Page MenuHomePhabricator

Add a link: backtesting protocol
Closed, ResolvedPublic


As we expand the link recommendation algorithm to more wikis, we won't always have volunteers to validate the results by hand. Therefore, we need a way to detect whether the algorithm is working well on an arbitrary language. We will develop a protocol through which we can compare the algorithm's results to existing links on articles, to see to what extent they overlap.

In terms of wikis to prioritize, we are planning on working in these Wikipedias first:

  • kowiki (Korean)
  • cswiki (Czech)
  • arwiki (Arabic)
  • viwiki (Vietnamese)
  • frwiki (French)
  • ukwiki (Ukrainian)
  • srwiki (Serbian)
  • hywiki (Armenian)
  • huwiki (Hungarian)
  • euwiki (Basque)
  • plwiki (Polish)
  • fawiki (Persian)
  • itwiki (Italian)
  • ptwiki (Portuguese)
  • hewiki (Hebrew)
  • svwiki (Swedish)
  • dawiki (Danish)


Due Date
Aug 31 2020, 7:00 AM

Event Timeline

Update: testing datasets have been created for a few languages. It's now time to upload those datasets and we'll ask community members to evaluate them to make sure they are good sets for testing. If they are good, then we will assume that the method for creating such datasets will work in other languages, without needing to be reviewed.

Next: run the actual backtesting using the latest version of the algorithm, which contains some improvements. We'll start with English here.

Goal: have this all done and finished by August 31.

Update: @DED is currently working on the backtesting. will follow up this week if we have this finished.

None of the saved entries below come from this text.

/-- FIXUP_REPLAY (R313): after the last ordinary segment, or with a full list, the oldest skipped segment, once the one before is done. A copy whose
ring waits for a skipped segment, and a collective whose open granules all wait for other members, have no ordinary segment to go on with
(log 33, 61). -/
def execFixupReplay (s : State) : Host.Outcome State Fault Refusal :=
  match s.here with
  | .engine e =>
    match headT s e with
    | none => .next s
    | some t => match t.fix with
      | [] => .next s
      | f :: _ =>
        let full := decide (64 ≤ t.fix.length)
        match e with
        | .copy c =>
          let last := (List.range (jobLen e t)).all fun k => !granOpen e t k
          .next (if t.started && clocked s c && !copyReplays (getCl s c) c t && (last || full || ringStuck s c t) then replayFix s e t f 3 else s)
        | .collective d =>
          let x := getDie s d
          let key := ctxKey s d t.ctx
          let last := (List.range (jobLen e t)).all fun k => !colCan x key d t k
          .next (if t.started && !colReplays x key d t && (last || full) then replayFix s e t f 4 else s)
        | .network _ => .next s
  | _ => .next s

end Sys2Proof.Machine
end

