/-- R177 to R183, R189, R190, R198, R199, R257 to R261 (that CFGLD, RSW and DSELC give -1 to a launch without its region or an active plane is log 69, that SBIND
checks the record's CTX and writes it by a store of the core log 54): SBIND checks its descriptor and the record's context, and writes its address into the record; SCLOSE ends a binding; CFGLD appends a load of a
plane; RSW appends its commands to the region's pending ones; DSELC makes a decision; MODLD registers a module; MODUL sets it UNLOADING; CPF never writes a register. -/
def Obligations.ConfigurationPosts : Prop :=
  ∀ (w : CWord) (c : ClusterId) (s : State), CoreTurn s c w →
    let x := getCl s c
    let a := getX x w.xa
    let b := getX x w.xb
    let after := x.pc + (if w.long then 16 else 8)
    let gives (i : Instr) (v : Word) (q : State → Prop) : Prop :=
      Completes i s fun t => SameCoresBut s t (· = c) ∧ t.tiles = s.tiles ∧ SamePackage s t ∧ (getCl t c).pc = after ∧ SameRegsBut s t c w.xd ∧
        (w.xd ≠ 0 → getX (getCl t c) w.xd = v) ∧ q t
    let still (t : State) : Prop := SameMem s t ∧ t.launches = s.launches ∧ t.dies = s.dies ∧ specialView (getCl t c) = specialView x
    let onLaunch (t : State) (l : LaunchId) (y : Launch) : Prop :=
      SameMem s t ∧ SameLaunchesBut s t l ∧ findLaunch t l = some y ∧ specialView (getCl t c) = specialView x
    (myLaunch s c a = none → gives (.sclose w) (-3) still ∧ gives (.cfgld w) (-3) still ∧ gives (.rsw w) (-3) still ∧ gives (.dselc w) (-3) still) ∧
    (∀ l y, myLaunch s c a = some (l, y) →
      (let p := w.imm.toNat % 16
       if (getStream y p).words = [] then gives (.sclose w) (-1) still
       else gives (.sclose w) 0 fun t => ∃ y', onLaunch t l y' ∧ getStream y' p = { getStream y p with closed := true }) ∧
      (if y.corner = none then gives (.cfgld w) (-1) still
       else gives (.cfgld w) 0 fun t => ∃ ld, onLaunch t l { y with loads := y.loads ++ [ld] } ∧ ld.pc = b ∧ ld.plane = Fin.ofNat 4 w.imm.toNat ∧
         ld.deferred = decide (y.active = some (Fin.ofNat 4 w.imm.toNat))) ∧
      (∀ p, y.active = some p → y.decided = false → Fin.ofNat 4 w.imm.toNat ≠ p → (getPlane y (w.imm.toNat % 4)).st ≠ .invalid →
        gives (.dselc w) 0 fun t => onLaunch t l { y with dsel := some (.plane (Fin.ofNat 4 w.imm.toNat)), decided := true }) ∧
      (y.active = none → gives (.rsw w) (-1) still ∧ gives (.dselc w) (-1) still) ∧
      (∀ p i j fn v, y.active = some p → w.imm.getLsbD 1 = false → rswCmd (b.setWidth 32) = some (i, j, fn, v) →
        (¬ (i < (getPlane y p.val).fh ∧ j < (getPlane y p.val).fw) → gives (.rsw w) (-1) still) ∧
        (i < (getPlane y p.val).fh → j < (getPlane y p.val).fw → y.rsws = [] →
          (∀ e ∈ copyTiles l y (getPlane y p.val).fh (getPlane y p.val).fw, ∀ f : List (Nat × Nat × BitVec 16),
            (∀ g ∈ f, g.2 = (fn, v)) → boxesOk (withFields (getTile s e.1) p.val (tileKey e.1) f) p.val = true) →
          gives (.rsw w) 0 fun t => ∃ cmds, onLaunch t l { y with rsws := [⟨w.imm.getLsbD 0, p, cmds⟩] } ∧ ∀ g ∈ cmds, g.2 = (fn, v)))) ∧
    (a.toNat % 64 ≠ 0 → gives (.sbind w) (-1) still ∧ gives (.modld w) (-1) still) ∧
    (∀ ws rs, a.toNat % 64 = 0 → readDesc c 1 a s = .words ws s →
      let port := (ws.getD 3 0).toNat / 256 % 16
      let at_ := b + word (0x80 + 8 * port)
      (b.toNat % 64 ≠ 0 ∨ descOk port ws = false → gives (.sbind w) (-1) still) ∧
      (b.toNat % 64 = 0 → descOk port ws = true → readDesc c 1 b s = .words rs s →
        (x.mode = false → (rs.getD 2 0).extractLsb' 40 12 ≠ x.ctx → gives (.sbind w) (-3) still) ∧
        (x.mode = true ∨ (rs.getD 2 0).extractLsb' 40 12 = x.ctx → at_.toNat < 0x40000 → locTrap x at_ 8 = none →
          gives (.sbind w) 0 fun t => SameMem s t ∧ t.launches = s.launches ∧ locWord (getCl t c) at_.toNat = a)) ∧
      (x.sb = [] → parseModule ws = none → gives (.modld w) (-1) still) ∧
      (∀ base size k, x.sb = [] → parseModule ws = some (base, size, false) → (∀ e ∈ (getDie s c.die).modules, e.2.st = 0) →
        (List.range 256).find? (fun k => decide ((aget ({} : Module) (getDie s c.die).modules k).st = 0)) = some k →
        let gen := (aget ({} : Module) (getDie s c.die).modules k).gen + 1
        gen ≠ 0 → Completes (.modld w) s fun t => SameMem s t ∧ t.launches = s.launches ∧ t.tiles = s.tiles ∧ (getCl t c).pc = after ∧ SameRegsBut s t c w.xd ∧
          (w.xd ≠ 0 → getX (getCl t c) w.xd = word (k * 65536 + gen.toNat)) ∧
          aget ({} : Module) (getDie t c.die).modules k = { st := modLoaded, gen := gen, ctx := x.ctx, base := base, size := size, cl := c.lcl })) ∧
    (modOf (getDie s c.die) a = none → gives (.modul w) (-3) still) ∧
    (∀ k m, modOf (getDie s c.die) a = some (k, m) → x.mode = true ∨ m.ctx = x.ctx → if m.st = modUnloading then gives (.modul w) (-4) still
      else gives (.modul w) 0 fun t => SameMem s t ∧ t.launches = s.launches ∧ aget ({} : Module) (getDie t c.die).modules k = { m with st := modUnloading }) ∧
    Completes (.cpf w) s fun t => (getCl t c).regs = x.regs ∧ (getCl t c).pc = after ∧ t.tiles = s.tiles ∧ t.launches = s.launches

Restricted Application added a subscriber: Huji. · View Herald TranscriptSep 9 2020, 6:16 PM

Update: implemented the first version of the backtesting protocol.

  • We evalaute the link recommendation on individual sentences (this was the first sentence in an article that had at least one link).
  • We remove all existing (true) links from the sentence. We run the model to get link recommendations for that sentence. We compare whether the recommended links match the true existing links ( both, the anchor-text and the link-target-page have to match)
    • precision: how many of the recommended links are true links
    • recall: how many of the true links were recommended
  • we can vary the threshold for recommending a link
    • low threshold = low precision, high recall
    • high threshold = higher precision, lower recall
  • trained the model and ran backtesting for 7 wikis (simple, de, pt, ar, cs, ko, vi) without language-specific fine-tuning
    • with recall of ~40% we can ensure to have a precision of at least 70-80% for any language
    • for some languages such as vi, pt, precision is even higher
  • results (and some more details):

@MMiller_WMF / @DED: Hi, the Due Date set for this open task is more than two months ago.
Can you please either update or reset the Due Date (by clicking Edit Task), or set the status of this task to resolved in case this task is done? Thanks.

I'm resolving this, if we're making changes later we can create a new task or reopen this one.